# App Ideas?



## normmcgarry (Dec 16, 2011)

Heyo!

I'm a software developer. I'm looking to build a new Android app and I was curious if any of you had any fresh ideas that you'd like to see come to life. Hit me up in the forums with ideas or in a PM.


----------



## yarly (Jun 22, 2011)

http://rootzwiki.com/topic/29064-app-ideas/


----------



## normmcgarry (Dec 16, 2011)

yarly said:


> http://rootzwiki.com...9064-app-ideas/


Thanks for the link. I see reinventing a new Facebook app and a new Tapatalk app and a firewall and that's all that was suggested. Unfortunate.


----------



## yarly (Jun 22, 2011)

Yeah, just a fair warning you won't get many creative replies.


----------



## Jaxidian (Jun 6, 2011)

Whatever you do, this needs to be your logo or mascot or something!

__ https://twitter.com/i/web/status/225349498614988803


----------



## Hellboy (May 8, 2012)

Well one thing I was thinking of but would be a great undertaking. I was at outback restaurant one day and when you give your name they give you a pager thing to let you know your table is ready. Well almost everyone has either an android or iPhone device.
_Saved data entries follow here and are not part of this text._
/-- The operand forms that R243 refuses by the instruction alone (rows of R75, R90, R96, R97, R99, R114 to R119, R130
to R136, R151 to R157, R170, R174, R176, R178, R183, R200, R202, R205, R207, R221, R222, R224, R228). -/
def Obligations.ReservedFormsAreRefused : Prop :=
  (∀ vd am imm, Refuses (.sfpload vd 10 am imm) .int32AllAddressing ∧ Refuses (.sfpstore vd 10 am imm) .int32AllAddressing ∧
    Refuses (.sfpstore vd 11 am imm) .storeZeroWidth) ∧
  (∀ vd mod0 am imm, mod0 ≠ 10#4 → mod0 ≠ 11#4 → 12#4 ≤ vd → Refuses (.sfpstore vd mod0 am imm) .storeSource) ∧
  (∀ imm vd mod1, mod1.getLsbD 0 = true ∨ mod1.getLsbD 2 = true → Refuses (.sfpaddi imm vd mod1) (.reservedMode "SFPADDI")) ∧
  (∀ imm vd mod1, mod1.getLsbD 0 = true ∨ mod1.getLsbD 2 = true → Refuses (.sfpmuli imm vd mod1) (.reservedMode "SFPMULI")) ∧
  (∀ imm vd mod1, mod1 = 2#4 ∨ mod1 = 10#4 → Refuses (.sfpmuli imm vd mod1) .muliNegate) ∧
  (∀ vd mod1, mod1 &&& 11#4 = 1#4 ∨ mod1 &&& 11#4 = 9#4 → Refuses (.sfplutfp32 vd mod1) (.reservedMode "SFPLUTFP32")) ∧
  (∀ va vb vc vd mod1, mod1.getLsbD 1 = true → Refuses (.sfpmul24 va vb vc vd mod1) (.reservedMode "SFPMUL24")) ∧
  (∀ va vb vc vd mod1, mod1.getLsbD 1 = false → vc ≠ 9#4 → Refuses (.sfpmul24 va vb vc vd mod1) .mul24Addend) ∧
  (∀ x8 x12 x1 vc vd mod1, 2#4 ≤ mod1 → Refuses (.sfpdivp2 x8 vc vd mod1) (.reservedMode "SFPDIVP2") ∧
    Refuses (.sfpexman vc vd mod1) (.reservedMode "SFPEXMAN") ∧ Refuses (.sfpsetsgn x1 vc vd mod1) (.reservedMode "SFPSETSGN") ∧
    Refuses (.sfpsetman x12 vc vd mod1) (.reservedMode "SFPSETMAN") ∧ Refuses (.sfpabs vc vd mod1) (.reservedMode "SFPABS")) ∧
  (∀ x8 vc vd mod1, 3#4 ≤ mod1 → Refuses (.sfpsetexp x8 vc vd mod1) (.reservedMode "SFPSETEXP")) ∧
  (∀ vc vd mod1, mod1.getLsbD 2 = true → Refuses (.sfpexexp vc vd mod1) (.reservedMode "SFPEXEXP")) ∧
  (∀ vb vc vd mod1, 2#4 ≤ mod1 → Refuses (.sfpand vb vc vd mod1) (.reservedMode "SFPAND") ∧
    Refuses (.sfpor vb vc vd mod1) (.reservedMode "SFPOR")) ∧
  (∀ vc vd mod1, mod1 ≠ 0#4 → Refuses (.sfpxor vc vd mod1) (.reservedMode "SFPXOR") ∧
    Refuses (.sfpnot vc vd mod1) (.reservedMode "SFPNOT")) ∧
  (∀ vc vd mod1, mod1.getLsbD 0 = true → Refuses (.sfplz vc vd mod1) (.reservedMode "SFPLZ")) ∧
  (∀ x vc vd mod1, mod1.getLsbD 3 = true → Refuses (.sfpshft x vc vd mod1) (.reservedMode "SFPSHFT")) ∧
  (∀ x vc vd mod1, 7#4 ≤ mod1 → Refuses (.sfpshft2 x vc vd mod1) (.reservedMode "SFPSHFT2")) ∧
  (∀ x vc vd mod1, mod1 < 6#4 → x.extractLsb' 4 8 ≠ 0#8 → Refuses (.sfpshft2 x vc vd mod1) .shft2Operand) ∧
  (∀ x vc vd mod1, 8#4 ≤ vd → Refuses (.sfpsetcc x vc vd mod1) .unusedDestination) ∧
  (∀ vc vd mod1, 10#4 ≤ mod1 → Refuses (.sfpswap vc vd mod1) (.reservedMode "SFPSWAP")) ∧
  (∀ vc vd mod1, 4#4 ≤ mod1 → Refuses (.sfpcast vc vd mod1) (.reservedMode "SFPCAST")) ∧
  (∀ imm5 vb vc vd mod1 u, Refuses (.sfpstochrnd 3 imm5 vb vc vd mod1 u) .roundingMode) ∧
  (∀ mode imm5 vb vc vd mod1 u, mode ≠ 3#2 → mod1 ≠ 4#3 → mod1 ≠ 5#3 → imm5 ≠ 0#5 ∨ u ≠ 0#1 →
    Refuses (.sfpstochrnd mode imm5 vb vc vd mod1 u) .roundOperands) ∧
  (∀ vb vc vd mod1, 3#4 ≤ mod1 → Refuses (.sfparecip vb vc vd mod1) (.reservedMode "SFPARECIP")) ∧
  (∀ vc vd mod1, mod1 ∉ [0#4, 1#4, 2#4, 8#4, 9#4] → Refuses (.sfpmov vc vd mod1) (.reservedMode "SFPMOV")) ∧
  (∀ vd mod0 imm, mod0 ∉ [0#4, 1#4, 2#4, 4#4, 8#4, 10#4] → Refuses (.sfploadi vd mod0 imm) (.reservedMode "SFPLOADI")) ∧
  (∀ vd mod0 imm, mod0 ∈ [0#4, 1#4, 2#4, 4#4, 8#4, 10#4] → 8#4 ≤ vd → Refuses (.sfploadi vd mod0 imm) .loadiDestination) ∧
  (∀ imm vd mod1, vd = 9#4 ∨ vd = 10#4 → Refuses (.sfpconfig imm vd mod1) .configDestination) ∧
  (∀ imm vd mod1, vd ≠ 9#4 → vd ≠ 10#4 → mod1.getLsbD 3 = true → Refuses (.sfpconfig imm vd mod1) .configLaneMask) ∧
  (∀ imm vd mod1, vd ≠ 9#4 → vd ≠ 10#4 → mod1 = 6#4 ∨ mod1 = 7#4 → Refuses (.sfpconfig imm vd mod1) .configXor) ∧
  (∀ imm2 vd mod1, mod1.getLsbD 2 = true → Refuses (.sfpencc imm2 vd mod1) (.reservedMode "SFPENCC")) ∧
  (∀ vd, Refuses (.sfppushc vd 15) .pushPairOrder) ∧
  (∀ vd mod1, mod1 ≠ 0#4 → Refuses (.sfpcompc vd mod1) (.reservedMode "SFPCOMPC")) ∧
  (∀ imm2 vd mod1, 8#4 ≤ vd → (mod1.getLsbD 2 = false → Refuses (.sfpencc imm2 vd mod1) .unusedDestination) ∧
    (mod1 ≠ 15#4 → Refuses (.sfppushc vd mod1) .unusedDestination) ∧ Refuses (.sfppopc vd mod1) .unusedDestination ∧
    Refuses (.sfpcompc vd 0) .unusedDestination)

/-- R210, R211: SFPTRANSP and SFPLOADMACRO are refused, whatever the operands and the state. -/
def Obligations.UndescribedInstructionsAreRefused : Prop :=
  (∀ vc vd mod1, Refuses (.sfptransp vc vd mod1) .transpNotDescribed) ∧
  (∀ vd mod0 am imm, Refuses (.sfploadmacro vd mod0 am imm) .loadMacroNotDescribed)

/-! ## Dest -/

/-- R42, R43, R44: the address, the cell of each lane, the cells an access covers, and that no two lanes share one. -/
def Obligations.LanesMapToDistinctDestCells : Prop :=
  (∀ (s : State) (imm10 : BitVec 10), destAddr s imm10 = (imm10.toNat + s.tensix.mathOffset + s.rwc.dst +
    s.tensix.destRegwBase + ((s.rwc.sp + s.tensix.destSpBase) &&& 3)) % 2 ^ 10) ∧
  (∀ (addr : Nat) (x : Bool) (l : LaneIx), addr < 1024 → destRow addr l = (addr &&& 1020) + l.val / 8 ∧
    destRow addr l < 1024 ∧ destCol addr x l = l.val % 8 * 2 + (if addr &&& 2 ≠ 0 ∨ x = true then 1 else 0)) ∧
  (∀ (addr r c : Nat) (x : Bool), (∃ l : LaneIx, destRow addr l = r ∧ destCol addr x l = c) ↔
    addr / 4 * 4 ≤ r ∧ r < addr / 4 * 4 + 4 ∧ c < 16 ∧ c % 2 = (if addr / 2 % 2 = 1 ∨ x = true then 1 else 0)) ∧
  (∀ (addr : Nat) (x : Bool) (l k : LaneIx), destRow addr l = destRow addr k → destCol addr x l = destCol addr x k →
    l = k)

/-- R47: the shuffles undo each other, and the spec's worked examples. -/
def Obligations.ShufflesAreInverse : Prop :=
  (∀ w : Word, unshuffle32 (shuffle32 w) = w ∧ shuffle32 (unshuffle32 w) = w) ∧
  (∀ h : Half, unshuffle16 (shuffle16 h) = h ∧ shuffle16 (unshuffle16 h) = h) ∧
  shuffle32 0x3F800000#32 = 0x007F0000#32 ∧ shuffle32 0xC0200000#32 = 0xA0800000#32 ∧
  shuffle16 0x3F80#16 = 0x007F#16 ∧ shuffle16 0xC020#16 = 0xA080#16 ∧
  ∀ w : Word, shuffle32 w = w.extractLsb' 31 1 ++ w.extractLsb' 16 7 ++ w.extractLsb' 23 8 ++ w.extractLsb' 0 16 ∧
    shuffle16 (w.extractLsb' 16 16) = w.extractLsb' 31 1 ++ w.extractLsb' 16 7 ++ w.extractLsb' 23 8

/-- R92, R93: SFPLOAD in the modes that read a 16-bit cell. `MOD0_FMT_SRCB` resolves by `ALU_FORMAT_SPEC_REG` (R90). -/
def Obligations.LoadReadsSixteenBitCells : Prop :=
  ∀ (vd : Reg) (mod0 : Mode) (am : BitVec 3) (imm10 : BitVec 10) (s : State) (cell : LaneIx → Half),
    vd < 8#4 → mod0 ≠ 10#4 → resolveMode s mod0 ∉ [3#4, 4#4, 11#4, 12#4] →
    (∀ l, laneEnabled s l = true → s.dest.read (loadKey s imm10 l) = some (cell l)) →
    Completes (.sfpload vd mod0 am imm10) s [] fun t =>
      KeepsRegs s t (fun l r => laneEnabled s l = true ∧ r = vd) ∧
      (∀ l, laneEnabled s l = true → LoadedFrom (resolveMode s mod0) (cell l) (s.lreg vd l) (t.lreg vd l)) ∧
      t.dest = s.dest ∧ AccessFrame s t am

/-- R92, R93: SFPLOAD in the modes 3, 4, 12, which read a 32-bit cell, made of the two 16-bit cells that
`DST32_OVERLAY` gives (R41), whatever it is. -/
def Obligations.LoadReadsThirtyTwoBitCells : Prop :=
  ∀ (vd : Reg) (mod0 : Mode) (am : BitVec 3) (imm10 : BitVec 10) (s : State) (cell : LaneIx → Word),
    vd < 8#4 → resolveMode s mod0 ∈ [3#4, 4#4, 12#4] →
    (∀ l, laneEnabled s l = true → destRow (destAddr s imm10) l < 512 ∧
      s.dest.read (loadHalves s imm10 l).1 = some ((cell l).extractLsb' 16 16) ∧
      s.dest.read (loadHalves s imm10 l).2 = some ((cell l).extractLsb' 0 16)) →
    Completes (.sfpload vd mod0 am imm10) s [] fun t =>
      KeepsRegs s t (fun l r => laneEnabled s l = true ∧ r = vd) ∧
      (∀ l, laneEnabled s l = true → t.lreg vd l = unshuffledWord (cell l)) ∧
      t.dest = s.dest ∧ AccessFrame s t am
So why not come up with a system that turns your phone into the pager? Granted the place of Business would need to use it also. So you asked for suggestions and that's mine.

Sent from my ADR6400L using Tapatalk 2


----------



## fakiesk8r333 (Aug 7, 2011)

I had an idea for an app that recognizes people in pictures you take and automatically sends them the pictures they are in. It could tie into different services. So say a friend is on Facebook it would upload and tag them in it. Another friend has no Facebook but has a phone it would send it over MMS. Ect.

Sent from my Galaxy Nexus using Tapatalk 2


----------



## fakiesk8r333 (Aug 7, 2011)

normmcgarry said:


> Heyo!
> 
> I'm a software developer. I'm looking to build a new Android app and I was curious if any of you had any fresh ideas that you'd like to see come to life. Hit me up in the forums with ideas or in a PM.


So is this thread dead?

Sent from my Galaxy Nexus using Tapatalk 2


----------